**TASK STATEMENT**
Each line below either holds the string "toNat" or doesn't. Count those that do and give only the number.

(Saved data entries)
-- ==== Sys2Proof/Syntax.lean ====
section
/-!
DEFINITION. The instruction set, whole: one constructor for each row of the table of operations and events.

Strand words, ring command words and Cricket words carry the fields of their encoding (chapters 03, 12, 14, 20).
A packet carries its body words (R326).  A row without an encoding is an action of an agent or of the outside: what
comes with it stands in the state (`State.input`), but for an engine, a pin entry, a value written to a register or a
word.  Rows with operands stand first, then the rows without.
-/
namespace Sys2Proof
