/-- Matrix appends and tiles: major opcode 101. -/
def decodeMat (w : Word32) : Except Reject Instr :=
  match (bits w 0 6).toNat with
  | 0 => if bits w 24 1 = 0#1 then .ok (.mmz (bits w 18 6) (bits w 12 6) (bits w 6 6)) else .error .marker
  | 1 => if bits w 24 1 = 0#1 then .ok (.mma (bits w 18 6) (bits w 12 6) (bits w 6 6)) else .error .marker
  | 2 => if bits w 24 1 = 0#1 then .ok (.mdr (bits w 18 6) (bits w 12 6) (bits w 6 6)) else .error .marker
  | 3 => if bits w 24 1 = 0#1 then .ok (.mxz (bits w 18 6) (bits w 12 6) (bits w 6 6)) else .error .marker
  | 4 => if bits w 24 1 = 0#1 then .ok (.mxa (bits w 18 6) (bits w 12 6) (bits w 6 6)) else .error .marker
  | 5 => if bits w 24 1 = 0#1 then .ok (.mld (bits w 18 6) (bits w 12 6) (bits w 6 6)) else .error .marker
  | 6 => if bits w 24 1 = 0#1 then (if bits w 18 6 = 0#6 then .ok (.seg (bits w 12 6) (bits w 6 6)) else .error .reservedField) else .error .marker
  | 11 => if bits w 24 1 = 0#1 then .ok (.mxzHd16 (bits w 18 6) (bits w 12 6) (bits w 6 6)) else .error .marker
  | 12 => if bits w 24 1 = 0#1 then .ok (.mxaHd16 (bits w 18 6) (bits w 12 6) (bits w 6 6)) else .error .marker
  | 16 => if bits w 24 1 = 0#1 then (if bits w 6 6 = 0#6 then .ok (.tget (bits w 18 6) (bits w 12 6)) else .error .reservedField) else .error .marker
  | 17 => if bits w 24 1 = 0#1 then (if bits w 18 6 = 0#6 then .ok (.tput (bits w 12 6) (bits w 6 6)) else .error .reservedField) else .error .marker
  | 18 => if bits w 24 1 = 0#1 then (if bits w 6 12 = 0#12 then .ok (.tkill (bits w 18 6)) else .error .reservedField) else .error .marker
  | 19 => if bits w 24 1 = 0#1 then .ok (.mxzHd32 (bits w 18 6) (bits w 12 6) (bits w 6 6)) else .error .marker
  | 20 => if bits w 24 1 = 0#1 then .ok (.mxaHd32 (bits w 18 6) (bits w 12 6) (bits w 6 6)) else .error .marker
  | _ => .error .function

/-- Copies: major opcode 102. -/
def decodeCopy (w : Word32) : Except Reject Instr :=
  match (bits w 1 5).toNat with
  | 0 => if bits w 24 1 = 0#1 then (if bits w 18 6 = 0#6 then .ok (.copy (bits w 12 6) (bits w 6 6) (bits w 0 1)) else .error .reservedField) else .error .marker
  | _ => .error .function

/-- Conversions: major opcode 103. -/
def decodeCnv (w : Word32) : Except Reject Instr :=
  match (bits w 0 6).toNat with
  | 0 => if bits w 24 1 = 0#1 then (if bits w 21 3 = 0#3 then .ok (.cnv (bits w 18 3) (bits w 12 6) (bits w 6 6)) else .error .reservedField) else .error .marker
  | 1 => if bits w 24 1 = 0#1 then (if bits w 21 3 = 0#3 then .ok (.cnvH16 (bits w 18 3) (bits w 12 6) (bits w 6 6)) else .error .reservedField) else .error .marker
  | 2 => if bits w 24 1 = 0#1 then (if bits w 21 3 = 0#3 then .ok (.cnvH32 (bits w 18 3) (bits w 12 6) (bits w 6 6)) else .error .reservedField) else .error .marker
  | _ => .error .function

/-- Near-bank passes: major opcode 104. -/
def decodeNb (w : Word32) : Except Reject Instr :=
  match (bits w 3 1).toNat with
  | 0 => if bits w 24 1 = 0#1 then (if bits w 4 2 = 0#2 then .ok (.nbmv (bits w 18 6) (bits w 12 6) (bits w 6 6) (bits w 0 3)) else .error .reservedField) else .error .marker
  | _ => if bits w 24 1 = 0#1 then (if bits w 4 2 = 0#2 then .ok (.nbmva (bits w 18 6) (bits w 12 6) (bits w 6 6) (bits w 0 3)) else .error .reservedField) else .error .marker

**RESPONSE TO THIS TASK**
4